Switching Within Class to Another Anti-tumor Necrosis Factor

The use of TDM is helpful in the decision to switch within class to another anti-TNF. If the patient has developed ADAbs, and has previously benefited from an anti-TNF, then using another anti-TNF is a viable option as antibodies are specific for a given therapeutic molecule (a biosimilar is considered as the same anti-TNF in this specific context). This can be an effective alternative treatment strategy for patients with PNR or LOR if they have subtherapeutic drug concentrations and high levels of ADAbs. Based on published data and the authors’ clinical experience, Table 2 proposes levels of anti-TNFs that can be used to make clinical decisions at various clinical situations. Of note, some occurrences of PNR within 14 weeks from start of treatment may actually be a rapid LOR. Supplementary Table 1 provides a summary of selected relevant studies. Overall, available data suggest that switching within class to another anti-TNF following LOR is a viable strategy for a sub-group of patients and that TDM may help identify these patients (60). In addition, some small studies have reported clinical effectiveness following the use of a third, and even fourth, anti-TNF in some patients with CD following failure of two or more previous anti-TNFs (61–63). However, with the arrival of agents with alternative mechanisms of action, this option is not commonly used and may be reserved for certain patients with extra-intestinal manifestations (EIMs).

Switching Out of Class to an Agent With a Different Mechanism of Action

If a patient does not achieve an adequate therapeutic response with an anti-TNF agent and has therapeutic or supratherapeutic drug levels (Table 3), then selecting an agent from a different treatment class is an appropriate approach.

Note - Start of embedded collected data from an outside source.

-- ==== Sys2Proof/Machine/Dispatch.lean ====
section
/-!
DEFINITION. `perform c` of 42_host_commands.md R190: one arm per command. The ERROR gate stands in the meanings it
applies to (log 10).
-/

namespace Sys2Proof.Machine

open Sys2Proof

def exec (i : Instr) (s : State) : Host.Outcome State Fault Refusal :=
  match i with
  | .push b => Sys2Proof.Machine.execPush b s
  | .eos => Sys2Proof.Machine.execEos s
  | .rdreg idx => Sys2Proof.Machine.execRdreg idx s
  | .getbit pos b => Sys2Proof.Machine.execGetbit pos b s
  | .mapc f6 f7 => Sys2Proof.Machine.execMapc f6 f7 s
  | .sizc sel n => Sys2Proof.Machine.execSizc sel n s
  | .clear => Sys2Proof.Machine.execClear s

end Sys2Proof.Machine
end

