-- ==== Sys2Proof/Laws/Assembler.lean ====
section
/-!
SUPPORT. What the assembler's reading of byte operands gives: the byte of a number in range, and the refusal of a number
outside it, alone or among others.
-/

namespace Sys2Proof.Machine

open Sys2Proof

theorem asmByte_nat (b : Nat) : asmByte b = if b ≤ 255 then some (BitVec.ofNat 8 b) else none := by
  unfold asmByte
  by_cases h : b ≤ 255
  · rw [if_pos h, if_pos (by omega)]; simp
  · rw [if_neg h, if_neg (by omega)]

theorem asmByte_byte (b : Byte) : asmByte (b.toNat : Int) = some b := by
  rw [asmByte_nat, if_pos (by have := b.isLt; omega)]; simp

theorem asmByte_outOfRange {b : Int} (h : b < 0 ∨ 255 < b) : asmByte b = none := if_neg (by omega)

theorem asmBytes_bytes (bs : List Byte) : asmBytes (bs.map fun b => (b.toNat : Int)) = some bs := by
  induction bs with
  | nil => rfl
  | cons b bs ih => simp only [List.map_cons, asmBytes, ih, asmByte_byte]; rfl

theorem asmBytes_outOfRange {bs : List Int} {b : Int} (hb : b ∈ bs) (h : b < 0 ∨ 255 < b) : asmBytes bs = none := by
  induction bs with
  | nil => cases hb
  | cons c cs ih =>
    rcases List.mem_cons.1 hb with rfl | hc
    · simp [asmBytes, asmByte_outOfRange h]
    · cases hx : asmByte c <;> simp [asmBytes, hx, ih hc]

end Sys2Proof.Machine
end

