-- ==== Sys2Proof/Tests/Slice0.lean ====
section
/-!
SUPPORT. The model's own tests: words written out from 30_encoding.md and the vectors of 95_test_vectors.md, and for each
statement with hypotheses a state and operands that meet them.
-/

namespace Sys2Proof.Tests

open Sys2Proof Sys2Proof.Machine

/-! ### Small states -/

/-- The state a step answers, if it answers one. -/
def stateAfter : Result → Option State
  | .next t => some t
  | .fault _ => none
  | .refused _ => none

/-- The response of a step. -/
def answerOf (r : Result) : Option Response := (stateAfter r).bind State.resp

/-- The header of 95_test_vectors.md L1-7. -/
def goodHeader : Header :=
  #v[0x4E, 0x45, 0x53, 0x1A, 0x01, 0x01, 0x01, 0x00, 0x00, 0x00, 0x00, 0x00, 0x00, 0x00, 0x00, 0x00]

/-- The header of 95_test_vectors.md L1-2. -/
def badHeader : Header :=
  #v[0x4E, 0x45, 0x53, 0x00, 0x01, 0x00, 0x00, 0x00, 0x00, 0x00, 0x00, 0x00, 0x00, 0x00, 0x00, 0x00]

/-- Fifteen bytes of the header have arrived. -/
def fifteen (h : Header) : State := { State.reset with hdrBuf := h, hdrCnt := 15 }

/-- The group latched from the good header. -/
def goodGroup : DecodedGroup := latchedGroup (headerFields goodHeader)

/-- The good header has been latched. -/
def prgState : State :=
  { State.reset with phase := .prg, hdrBuf := goodHeader, hdrCnt := 16, hdrValid := true, decoded := some goodGroup }

/-- The PRG region of the good header is complete. -/
def chrState : State := { prgState with phase := .chr, decoded := some { goodGroup with prgCnt := 0x4000 } }

/-- The PRG region lacks one byte. -/
def lastPrgState : State := { prgState with decoded := some { goodGroup with prgCnt := 0x3FFF } }

/-- Both regions of the good header are complete, before EOS. -/
def doneState : State :=
  { prgState with phase := .done, decoded := some { goodGroup with prgCnt := 0x4000, chrCnt := 0x2000 } }

/-- An empty stream has ended. -/
def errorState : State :=
  { State.reset with phase := .error, eosSeen := true, err := some .truncatedInput }

/-- The state in which the host's only action is a command word. -/
def State.issuing (s : State) (w : Word) : State := { s with issue := [.command w] }

/-! ### Decoding: words from 30_encoding.md R91 to R95 -/

theorem test_decode_push : decode 0x1000004E = .ok (.push 0x4E) := by decide
theorem test_decode_eos : decode 0x20000000 = .ok .eos := by decide
theorem test_decode_rdreg : decode 0x300000FF = .ok (.rdreg 0xFF) := by decide
theorem test_decode_getbit_negative : decode 0x400080A5 = .ok (.getbit (-128) 0xA5) := by decide
theorem test_decode_getbit_positive : decode 0x40007F5A = .ok (.getbit 127 0x5A) := by decide
theorem test_decode_mapc : decode 0x50002010 = .ok (.mapc 0x10 0x20) := by decide
theorem test_decode_sizc_prg : decode 0x60000002 = .ok (.sizc .prg 2) := by decide
theorem test_decode_sizc_chr : decode 0x60000102 = .ok (.sizc .chr 2) := by decide
theorem test_decode_clear : decode 0xF0000000 = .ok .clear := by decide

theorem test_decode_reserved_opcodes :
    ∀ op ∈ [0x0, 0x7, 0x8, 0x9, 0xA, 0xB, 0xC, 0xD, 0xE],
      decode (BitVec.ofNat 32 op <<< 28) = .error .reservedOpcode := by decide

/-- The lowest and the highest reserved bit of each format. -/
theorem test_decode_reserved_bits :
    ∀ w ∈ ([0x10000100, 0x18000000, 0x20000001, 0x28000000, 0x30000100, 0x38000000, 0x40010000, 0x48000000, 0x50010000,
            0x58000000, 0x60000200, 0x68000000, 0xF0000001, 0xF8000000] : List Word),
      decode w = .error .reservedBits := by
  simp only [List.forall_mem_cons]
  refine ⟨?_, ?_, ?_, ?_, ?_, ?_, ?_, ?_, ?_, ?_, ?_, ?_, ?_, ?_, by simp⟩ <;> decide

theorem test_decodeTableWord_cuts_at_the_rows_width :
    decodeTableWord 32 0x1F0000000 = some .clear ∧ decodeTableWord 32 0 = none := by decide

theorem test_withFetchWord_runs_the_word :
    step (State.reset.withFetchWord 32 0x1000004E) = exec (.push 0x4E) State.reset := rfl

/-! ### WellFormed: the one operand check -/

theorem test_wf_refuses_position_above_127 : Instr.wf (.getbit 128 0) = false := by decide
theorem test_wf_refuses_position_below_minus_128 : Instr.wf (.getbit (-129) 0) = false := by decide

/-! ### Values: vectors of the rules and of 95_test_vectors.md -/

/-- 40_header_decoder.md R127's two examples. -/
theorem test_unpack_examples :
    unpackFields 0x01 0x00 0x00 = 0x00000001 ∧ unpackFields 0x0F 0x0F 0xFF = 0x007F073F := by decide

/-- 40_header_decoder.md R128 and R129's examples. -/
theorem test_mapper_examples :
    composeMapper 0x10 0x00 = 0x01 ∧ composeMapper 0x00 0x10 = 0x10 ∧ composeMapper 0xF0 0xF0 = 0xFF
      ∧ mapperNamed 10 = true ∧ mapperNamed 11 = false ∧ mapperNamed 0xFF = false := by decide
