-- ==== Sys2Proof/Machine/Codec.lean ====
section
/-! DEFINITION. Machine/Codec.lean: the framing constants (R45), slices and searches of byte sequences (R6, R42), and the
checksum and codec primitives (`40_checksum.md`, R62 to R67; R120). All are pure functions of their operands. -/

namespace Sys2Proof.Machine

/-- `NMEA_START`, the character `$` (R45). -/
def chDollar : Byte := 0x24#8
/-- `NMEA_CKSEP`, the character `*` (R45). -/
def chStar : Byte := 0x2A#8
/-- `NMEA_FSEP`, the character `,` (R45). -/
def chComma : Byte := 0x2C#8
/-- The character `.` (R6). -/
def chDot : Byte := 0x2E#8
/-- `CR` (R45). -/
def chCR : Byte := 0x0D#8
/-- `LF` (R45). -/
def chLF : Byte := 0x0A#8
/-- `UBX_SYNC1` (R45). -/
def sync1 : Byte := 0xB5#8
/-- `UBX_SYNC2` (R45). -/
def sync2 : Byte := 0x62#8
/-- `UBX_CLASS_ACK` (R45). -/
def clsAck : Byte := 0x05#8
/-- `UBX_ID_ACK` (R45). -/
def idAck : Byte := 0x01#8
/-- `UBX_ID_NAK` (R45). -/
def idNak : Byte := 0x00#8
/-- `UBX_OVERHEAD`: the bytes of a frame besides its payload (R45). -/
def ubxOverhead : Nat := 8
/-- `UBX_HDR`: the bytes from the sync word through the length field (R45). -/
def ubxHdr : Nat := 6

/-- `S[a..b)` (R6): empty when `a >= b`; no index outside `S` is read. -/
def slice (S : Bytes) (a b : Nat) : Bytes := (S.take b).drop a

/-- The least `k` with `a <= k < b` and `S[k] = c` (the searches of R71 and R103). -/
def findByte (c : Byte) (S : Bytes) (a b : Nat) : Option Nat :=
  ((slice S a b).findIdx? (· == c)).map (· + a)

/-- `S` starts with the sync word `B5 62` (R45, R56 test 2). -/
def startsSync (S : Bytes) : Bool := S[0]? == some sync1 && S[1]? == some sync2

/-- `le16(lo, hi) = lo + 256 * hi` (R7, R32), a natural of at most 65535. -/
def le16 (lo hi : Byte) : Nat := lo.toNat + 256 * hi.toNat

/-- R62. -/
def nmeaXor (B : Bytes) : Byte := B.foldl (· ^^^ ·) 0x00#8

/-- The digit function `d` of R63. -/
def hexDigit (n : Nat) : Byte :=
  if n ≤ 9 then BitVec.ofNat 8 (0x30 + n) else BitVec.ofNat 8 (0x41 + (n - 10))

/-- R63: high nibble first, upper case. -/
def hex2Enc (v : Byte) : Byte × Byte :=
  (hexDigit (v.extractLsb' 4 4).toNat, hexDigit (v.extractLsb' 0 4).toNat)

/-- The digit value `hv` of R64; `none` is `invalid`. -/
def hexValue (c : Byte) : Option Byte :=
  if 0x30#8 ≤ c ∧ c ≤ 0x39#8 then some (c - 0x30#8)
  else if 0x41#8 ≤ c ∧ c ≤ 0x46#8 then some (c - 0x41#8 + 10#8)
  else if 0x61#8 ≤ c ∧ c ≤ 0x66#8 then some (c - 0x61#8 + 10#8)
  else none

/-- R64. -/
def hex2Dec (c1 c2 : Byte) : Option Byte :=
  match hexValue c1, hexValue c2 with
  | some h, some l => some (16#8 * h + l)
  | _, _ => none

/-- One step of the Fletcher sums (R65): `ckB` adds the new `ckA`; both wrap modulo 256. -/
def ubxCkStep (ck : Byte × Byte) (d : Byte) : Byte × Byte :=
  (ck.1 + d, ck.2 + (ck.1 + d))

/-- R65: `(CK_A, CK_B)`, seeded at (0, 0). -/
def ubxCk (D : Bytes) : Byte × Byte := D.foldl ubxCkStep (0x00#8, 0x00#8)

/-- The bytes the checksum of a frame covers: class, id, the two length bytes, payload (R54, R120). -/
def ubxBody (cls id : Byte) (P : Bytes) : Bytes :=
  [cls, id, BitVec.ofNat 8 (P.length % 256), BitVec.ofNat 8 (P.length / 256)] ++ P

/-- R120. -/
def build (cls id : Byte) (P : Bytes) : Bytes :=
  let D := ubxBody cls id P
  [sync1, sync2] ++ D ++ [(ubxCk D).1, (ubxCk D).2]

/-- The pseudo-item `NMEA "body"` of R60: a sentence stamped with its own checksum. -/
def nmeaStamp (body : Bytes) : Bytes :=
  [chDollar] ++ body ++ [chStar, (hex2Enc (nmeaXor body)).1, (hex2Enc (nmeaXor body)).2, chCR, chLF]

end Sys2Proof.Machine
end

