-- ==== Sys2Proof/Machine/Records.lean ====
section
/-! DEFINITION. Machine/Records.lean: the records of the result stream (`10_state.md` R19 to R24) and the outcomes of the two
decoders (R70, R90, R146). -/

namespace Sys2Proof.Machine

/-- The protocol tag of R19, R24 (D13). -/
inductive Proto where
  | nmea
  | ubx
deriving DecidableEq, Repr

/-- UTC time-of-day as written (R20, R79): not range-checked; the seconds are an exact rational (delivered as log 15 says). -/
structure Utc where
  hh : Nat
  mm : Nat
  ss : Rat
deriving DecidableEq, Repr

/-- The `PositionFix` record (R20), with exact rationals; R84 says how it is delivered. -/
structure PositionFix where
  lat : Rat
  lon : Rat
  utc : Utc
  valid : Bool
  sats : Option Nat
  hdop : Option Rat
deriving DecidableEq, Repr

/-- The `NmeaSentence` record (R21): the tokenizer's product, never emitted. -/
structure NmeaSentence where
  talker : Bytes
  ty : Bytes
  f : List Bytes
  cks : Byte
deriving DecidableEq, Repr

/-- The parts of a `DEC` (R77): integer digits, fraction digits, value. -/
structure DecParts where
  ip : Bytes
  fp : Bytes
  v : Rat
deriving DecidableEq, Repr

/-- The kinds of results and their fields besides `consumed` (R19). -/
inductive Kind where
  | positionFix (f : PositionFix)
  | ack (ackClass ackId : Byte)
  | nak (ackClass ackId : Byte)
  | ubxFrame (cls id : Byte) (len : BitVec 16) (payload : Bytes)
  | unrecognizedBytes
  | incompleteAtBoundary (proto : Proto)
  | malformedSentence
  | checksumMismatch (proto : Proto)
  | fieldFormatError (field : Nat)
  | unsupportedSentenceType (addr : Bytes)
  | truncatedFrame
  | invalidWindow
deriving DecidableEq, Repr

/-- One element of the result stream (R19): its kind and the number of window bytes it accounts for. -/
structure Result where
  kind : Kind
  consumed : Nat
deriving DecidableEq, Repr

/-- The five outcomes of `NMEA_DECODE` (R70). -/
inductive NmeaOutcome where
  | positionFix (f : PositionFix)
  | malformedSentence
  | checksumMismatch
  | fieldFormatError (field : Nat)
  | unsupportedSentenceType (addr : Bytes)
deriving DecidableEq, Repr

/-- The outcomes of `UBX_DECODE` (R90): Ack, Nak or UbxFrame; TruncatedFrame or ChecksumMismatch(Ubx). -/
inductive UbxOutcome where
  | accepted (m : UbxMessage)
  | rejected (f : UbxFailure)
deriving DecidableEq, Repr

end Sys2Proof.Machine
end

Treatments with alternative mechanisms of action, such as vedolizumab, ustekinumab, and tofacitinib (the latter has only been approved for UC), may be considered (Supplementary Table 2; 1–4, 12, 13).

TABLE 3

Potential factors affecting biologic drug levels/drug clearance (27, 173, 174).

Anti-drug antibody/drug complex formation

Concomitant treatment with immunomodulators

Leakage/loss to gut lumen

Inflammatory burden and drug consumption

CRP levels

TNF-α levels

FcRn (Brambell receptor) rescue system

Albumin levels

Body weight

Male gender

CRP, C-reactive protein; FcRn, neonatal Fc receptor; TNF, tumor necrosis factor.

The degree of efficacy following switching appears to vary by treatment type and previous therapy received. Singh et al. (64) reported that patients with PNR to anti-TNF agents were less likely to respond to second-line non-TNF biologics, as compared with patients who discontinued therapy due to intolerance. In addition, patients with PNR were less likely to respond to second-line ustekinumab than patients with LOR, but there was no difference between patients treated with vedolizumab. These findings may be attributed to the pharmacokinetics and pharmacodynamics of anti-TNFs in patients with PNR.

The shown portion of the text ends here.